> **WHAT YOU NEED TO DO**:
Go through the records below and write each one out again unchanged.

Dataset entries
/-- The later of two writes of one track stands. -/
theorem State.setTrack_setTrack (s : State) (t : TrackSel) (X Y : Track) :
    (s.setTrack t X).setTrack t Y = s.setTrack t Y := by
  cases t with
  | main => rfl
  | prog =>
    unfold State.setTrack
    cases s.prog <;> rfl

/-- Holding an operation shows at `BUSY` exactly where the slot it waits for is occupied. -/
@[simp] theorem State.holdFor_busy (s : State) (t : TrackSel) : (s.holdFor t).busy = s.slotOccupied t := by
  cases t <;> rfl

@[simp] theorem State.latchCommand_busy (s : State) (a : PortArgs) : (s.latchCommand a).busy = false := rfl

/-- The slot of a track that exists. -/
theorem State.slotOccupied_some (s : State) (t : TrackSel) (T : Track) (h : s.track? t = some T) :
    s.slotOccupied t = T.packetPending := by
  rw [State.slotOccupied, h]

/-- `BUSY` while an operation is held for the slot of a track that exists. -/
theorem State.busy_of_waiting (s : State) (t : TrackSel) (T : Track) (hw : s.port.waiting = some t)
    (h : s.track? t = some T) : s.busy = T.packetPending := by
  rw [State.busy, hw]
  exact s.slotOccupied_some t T h

/-- The drivers of both chains where there is a programming track (R184). -/
theorem State.drivers_of_prog (s : State) (h : s.prog.isSome) :
    s.drivers = s.par.chainMain.ids ++ s.par.chainProg.ids := by simp [State.drivers, State.hasProg, h]

/-- The drivers of the main chain alone where there is none (log entry 4). -/
theorem State.drivers_of_none (s : State) (h : s.prog = none) : s.drivers = s.par.chainMain.ids := by
  simp [State.drivers, State.hasProg, h]

/-- An operation on a track that exists. -/
theorem State.onTrack_some (s : State) (t : TrackSel) (f : Track → Except Fault Track) (T : Track)
    (h : s.track? t = some T) : s.onTrack t f =
      match f T with
      | .ok T' => .next (s.setTrack t T')
      | .error e => .fault e := by
  unfold State.onTrack
  cases hf : f T <;> simp only [h, hf]

/-- Everything an operation on one track can answer: nothing where there is no such track, the track with its new
registers, or the fault the operation meets. -/
theorem State.onTrack_cases (s : State) (t : TrackSel) (f : Track → Except Fault Track) :
    (s.track? t = none ∧ s.onTrack t f = .next s) ∨
    (∃ T T', s.track? t = some T ∧ f T = .ok T' ∧ s.onTrack t f = .next (s.setTrack t T')) ∨
    (∃ T e, s.track? t = some T ∧ f T = .error e ∧ s.onTrack t f = .fault e) := by
  unfold State.onTrack
  cases h : s.track? t with
  | none => exact .inl ⟨rfl, rfl⟩
  | some T =>
    cases hf : f T with
    | ok T' => exact .inr (.inl ⟨T, T', rfl, hf, by simp only [hf]⟩)
    | error e => exact .inr (.inr ⟨T, e, rfl, hf, by simp only [hf]⟩)

end Sys2Proof.Machine
end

> **WRITTEN ANSWER**:
/-- The later of two writes of one track stands. -/
theorem State.setTrack_setTrack (s : State) (t : TrackSel) (X Y : Track) :
    (s.setTrack t X).setTrack t Y = s.setTrack t Y := by
  cases t with
  | main => rfl
  | prog =>
    unfold State.setTrack
    cases s.prog <;> rfl

/-- Holding an operation shows at `BUSY` exactly where the slot it waits for is occupied. -/
@[simp] theorem State.holdFor_busy (s : State) (t : TrackSel) : (s.holdFor t).busy = s.slotOccupied t := by
  cases t <;> rfl

@[simp] theorem State.latchCommand_busy (s : State) (a : PortArgs) : (s.latchCommand a).busy = false := rfl

/-- The slot of a track that exists. -/
theorem State.slotOccupied_some (s : State) (t : TrackSel) (T : Track) (h : s.track? t = some T) :
    s.slotOccupied t = T.packetPending := by
  rw [State.slotOccupied, h]

/-- `BUSY` while an operation is held for the slot of a track that exists. -/
theorem State.busy_of_waiting (s : State) (t : TrackSel) (T : Track) (hw : s.port.waiting = some t)
    (h : s.track? t = some T) : s.busy = T.packetPending := by
  rw [State.busy, hw]
  exact s.slotOccupied_some t T h

/-- The drivers of both chains where there is a programming track (R184). -/
theorem State.drivers_of_prog (s : State) (h : s.prog.isSome) :
    s.drivers = s.par.chainMain.ids ++ s.par.chainProg.ids := by simp [State.drivers, State.hasProg, h]

/-- The drivers of the main chain alone where there is none (log entry 4). -/
theorem State.drivers_of_none (s : State) (h : s.prog = none) : s.drivers = s.par.chainMain.ids := by
  simp [State.drivers, State.hasProg, h]

/-- An operation on a track that exists. -/
theorem State.onTrack_some (s : State) (t : TrackSel) (f : Track → Except Fault Track) (T : Track)
    (h : s.track? t = some T) : s.onTrack t f =
      match f T with
      | .ok T' => .next (s.setTrack t T')
      | .error e => .fault e := by
  unfold State.onTrack
  cases hf : f T <;> simp only [h, hf]

/-- Everything an operation on one track can answer: nothing where there is no such track, the track with its new
registers, or the fault the operation meets. -/
theorem State.onTrack_cases (s : State) (t : TrackSel) (f : Track → Except Fault Track) :
    (s.track? t = none ∧ s.onTrack t f = .next s) ∨
    (∃ T T', s.track? t = some T ∧ f T = .ok T' ∧ s.onTrack t f = .next (s.setTrack t T')) ∨
    (∃ T e, s.track? t = some T ∧ f T = .error e ∧ s.onTrack t f = .fault e) := by
  unfold State.onTrack
  cases h : s.track? t with
  | none => exact .inl ⟨rfl, rfl⟩
  | some T =>
    cases hf : f T with
    | ok T' => exact .inr (.inl ⟨T, T', rfl, hf, by simp only [hf]⟩)
    | error e => exact .inr (.inr ⟨T, e, rfl, hf, by simp only [hf]⟩)

end Sys2Proof.Machine
end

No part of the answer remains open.